[Data records]
◆ ◆ ◆

/-- TDM_SET_SLOTS (R172, R180, R182): completes when every resulting change has taken effect. -/
def execTdmSetSlots (d : Desc) (s : State) : Out :=
  let z := [1, 1, 1, 1, 1, 8]
  runCmd d 0x0403 z (fun s d => firstBad [need (decide (d.arg z 0 < 4) && decide (d.arg z 1 < 2) && decide (d.arg z 2 < 2)) stBAD,
      ownC s d (.tdm (d.arg z 0))]) (fun s d =>
    let n := d.arg z 0
    let dr := d.arg z 1
    let l := d.arg z 2
    let f := d.arg z 3
    let c := d.arg z 4
    checked [need (decide (1 ≤ c) && decide (f + c ≤ 32)) stBAD, addrOk (d.arg z 5)] s
      (withMem (readMem d (d.arg z 5) (4 * c) s) (fun s bs =>
        let imgs := words32 bs
        let addr := fun k => if dr = 0 then TDM_TX_SLOT n l k else TDM_RX_SLOT n l k
        checked [firstBad (imgs.map (fun i => firstBad [imgOk (addr 0) [] [] i,
            need (dr == 1 || ((TDM_TX_SLOT_SRC 0 0 0).img i != 3 && (TDM_TX_SLOT_SIL 0 0 0).img i != 3)) stBAD])),
          need (!tdStarted s n dr || fifoWith s n dr l f imgs == fifoSlots s n dr l) stCONFLICT] s
          (let s := (List.range c).foldl (fun s i => s.setImg (addr (f + i)) [] [] (imgs.getD i 0)) s
           if dr = 1 then (s, .ok)
           else
             let s := (List.range c).foldl (fun s i => touchSlot n l (f + i) s) s
             if (List.range c).all (fun i => decide (tdSlots s n 0 ≤ f + i) || (s.tslot n l (f + i)).since.isNone)
             then (s, .ok)
             else (s, .later (.tdmSlots n dr l f (min c (tdSlots s n 0 - f)))))))) s

/-- TDM_SET_RING (R165, R167). -/
def execTdmSetRing (d : Desc) (s : State) : Out :=
  let z := [1, 1, 1, 8, 4, 2]
  runCmd d 0x0404 z (fun s d => firstBad [need (decide (d.arg z 0 < 4) && decide (d.arg z 1 < 2) && decide (d.arg z 2 < 2)) stBAD,
      ownC s d (.tdm (d.arg z 0)), bindOwn s d [d.arg z 5]]) (fun s d =>
    let n := d.arg z 0
    let dr := d.arg z 1
    let l := d.arg z 2
    let base := d.arg z 3
    let cfg := d.arg z 4
    let size := (TDM_RING_CFG_SIZE 0 0 0).img cfg
    checked [addrOk base, need (base % 64 == 0) stBAD, imgOk (TDM_RING_CFG n dr l) [] [] cfg,
      need (decide (6 ≤ size) && decide (size ≤ 15)) stBAD, bindOk [d.arg z 5]] s
      (withBinds d [(0x04040, 0x020 + 4 * n + 2 * dr + l, d.arg z 5)] s (fun s =>
        let s := (s.setReg (TDM_RING_LO n dr l) (BitVec.ofNat 32 base)).setReg (TDM_RING_HI n dr l) (BitVec.ofNat 32 (base / 2 ^ 32))
        (s.setImg (TDM_RING_CFG n dr l) [] [] cfg, .ok)))) s

/-- Every port of a direction mask, and its group's port, is the command's own (R170, R179). -/
def maskOwn (s : State) (d : Desc) (mask : Nat) : Nat :=
  firstBad ((List.range 8).map (fun i =>
    if bitOf mask i then dirClaims s d (i / 2) (tdGroup s (i / 2) (i % 2)) else 0))

/-- TDM_START (R170, R180, R189): completes at T. -/
def execTdmStart (d : Desc) (s : State) : Out :=
  let z := [1, 1, 1, 8]
  runCmd d 0x0405 z (fun s d => maskOwn s d (d.arg z 0)) (fun s d =>
    let mask := d.arg z 0
    let src := d.arg z 1
    checked [need (mask != 0 && decide (src ≤ 2) && decide (d.arg z 2 ≤ 1) && (src == 1 || d.arg z 3 == 0)) stBAD,
      need (!s.isSet TDM_TRIG_CTRL_PENDING) stCONFLICT] s
      (let s := ((s.setF TDM_TRIG_CTRL_ARM_MASK mask).setF TDM_TRIG_CTRL_SRC src).setF TDM_TRIG_CTRL_EDGE (d.arg z 2)
       (trigGo (s.set64 TDM_TRIG_TIME_LO (d.arg z 3)), .later .tdmStart))) s

/-- TDM_STOP (R171, R188, R189): completes when the directions named are IDLE. -/
def execTdmStop (d : Desc) (s : State) : Out :=
  runCmd d 0x0406 [1] (fun s d => maskOwn s d (d.arg [1] 0)) (fun s d =>
    let mask := d.arg [1] 0
    checked [need (mask != 0) stBAD] s
      (let s := stopMask mask s
       if (List.range 8).all (fun i => !bitOf mask i || !tdStarted s (i / 2) (i % 2)) then (s, .ok)
       else (s, .later (.tdmStop mask)))) s

/-- The OR of the TX mute votes reaches the port (R173). -/
def putTxMute (n : Nat) (s : State) : State :=
  touchPort n (s.setF (TDM_TX_TOUT_VOTE_MUTE n) (bit (orVote s (.txMute n) != 0)))

/-- TDM_SET_MUTE (R173, R519). -/
def execTdmSetMute (d : Desc) (s : State) : Out :=
  let z := [1, 1]
  runCmd d 0x0407 z (fun _ _ => 0) (fun s d =>
    checked [need (decide (d.arg z 0 < 4) && decide (d.arg z 1 ≤ 1)) stBAD] s
      (putTxMute (d.arg z 0) (s.setVote (.txMute (d.arg z 0)) d.session (d.arg z 1)), .ok)) s

/-- The record of one direction: STAT, both MISS, both ring pointers. -/
def dirRecord (n d : Nat) : List RecItem :=
  [.w (TDM_STAT n d), .w (TDM_MISS n d 0), .w (TDM_MISS n d 1), .w (TDM_RING_PTR n d 0), .w (TDM_RING_PTR n d 1)]

/-- TDM_STATUS. -/
def execTdmStatus (d : Desc) (s : State) : Out :=
  let z := [1, 8]
  runCmd d 0x0408 z (fun _ d => need (decide (d.arg z 0 < 4)) stBAD) (fun s d =>
    let n := d.arg z 0
    outStatus d (d.arg z 1) ([.w (TDM_CLK_STAT n), .w (TDM_BCLK_PER n), .q (TDM_FS_TIME_LO n)] ++ dirRecord n 0
      ++ dirRecord n 1 ++ [.w TDM_EVT]) s) s

/-! ### The balls (R159, R161, R162, R171, R177, R178) -/

/-- Half ticks since a group's current frame began, at half tick `h` of device time: a BCLK edge of a MASTER group falls on
half ticks (R163). -/
def frameHalf (s : State) (g h : Nat) : Nat := h - 2 * frameStart s g

/-- TDMg_BCLK at half tick `h` (R159, R161): only a MASTER group of a twin that drives the shared balls drives it. A period
begins with the launch edge, falling with BCLK_POL at 0, and its sampling edge follows half a period later. -/
def bclkBall (s : State) (g h : Nat) : Option Bool :=
  if grpRole s g ≠ 1 || !sharedOut s then none
  else if !s.isSet (TDM_CLK_STAT_RUN g) then some (Config.bclkIdle g)
  else
    let D := s.getF (TDM_CLK_DIV g)
    some (decide (2 * (frameHalf s g h % D) < D) == s.isSet (TDM_CLK_BCLK_POL g))

/-- TDMg_FS at half tick `h` (R160, R161): active from the launch edge of position 0 for one BCLK, or for half the frame. -/
def fsBall (s : State) (g h : Nat) : Option Bool :=
  if grpRole s g ≠ 1 || !sharedOut s then none
  else
    let p := frameHalf s g h / s.getF (TDM_CLK_DIV g)
    let active := s.isSet (TDM_CLK_STAT_RUN g)
      && decide (p < if s.isSet (TDM_CLK_FS_FORM g) then s.getF (TDM_CLK_FRAME_LEN g) / 2 else 1)
    some (active != s.isSet (TDM_CLK_FS_POL g))

/-- Bit `j` of a slot, counted from its first: the DATA bits MSB first, then zeros (R161, R162). -/
def slotBit (data w j : Nat) : Bool := decide (j < data) && bitOf w (data - 1 - j)

/-- TDMn_DOUT_l at half tick `h`: the bit of the slot whose positions hold that instant; low or high-impedance while the TX
is idle, low while it waits for its clock. -/
def doutBall (s : State) (n l h : Nat) : Option Bool :=
  let st := tdState s n 0
  if !sharedOut s then none
  else if st = tsIDLE || st = tsARMED then (s.tslot n l 0).word.map (fun _ => false)
  else if st = tsWAIT then some false
  else
    let g := tdGroup s n 0
    let B := max 1 (bclk16 s g)
    let t := 8 * h
    let from' := fun k => let x := s.tslot n l k; if t < 16 * x.first then 16 * (x.first - framePeriod s g) else 16 * x.first
    match (List.range (tdSlots s n 0)).find? (fun k => decide (from' k ≤ t) && decide (t < from' k + tdWidth s n 0 * B)) with
    | none => Config.doutGap n l
    | some k =>
      let x := s.tslot n l k
      (if t < 16 * x.first then x.prev else x.word).map (fun w => slotBit (tdData s n 0) w ((t - from' k) / B))

/-! ### Release (R424) -/

/-- Every direction of a port stops, as at TDM_STOP. -/
def stopPort (n : Nat) (s : State) : State := stopMask (2 ^ (2 * n) + 2 ^ (2 * n + 1)) s

/-- Both directions of a port are IDLE. -/
def portStopped (s : State) (n : Nat) : Bool := !tdStarted s n 0 && !tdStarted s n 1

/-- A port is released: its registers return to their reset values and its bindings go; TX_MUTE holds votes, which
their own release removes. -/
def releasePort (n : Nat) (s : State) : State :=
  let v := s.reg (TDM_TX_TOUT_VOTE n)
  let s := s.clearRegs (TDM_CLK n) (TDM_CLK n + 0x1000)
  let s := s.setReg (TDM_TX_TOUT_VOTE n) v
  let s := forN 64 (fun i s => s.setTslot n (i / 32) (i % 32) TdmSlot.reset) s
  let s := forN 2 (fun d s => forN 2 (fun l s => s.setTline n d l TdmLine.reset) (s.setTdir n d TdmDir.reset)) s
  unbindEvents (fun e => (decide (0x010 ≤ e) && decide (e < 0x020) && e % 4 == n)
    || (decide (0x020 + 4 * n ≤ e) && decide (e < 0x024 + 4 * n))) (s.release (.tdm n))

end Sys2Proof.Machine
end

◆ ◆ ◆

## WHAT YOU SHOULD DO
Tally the lines of the entries above that hold the word "firstBad"; the number is the whole answer.

## TASK SOLUTION
4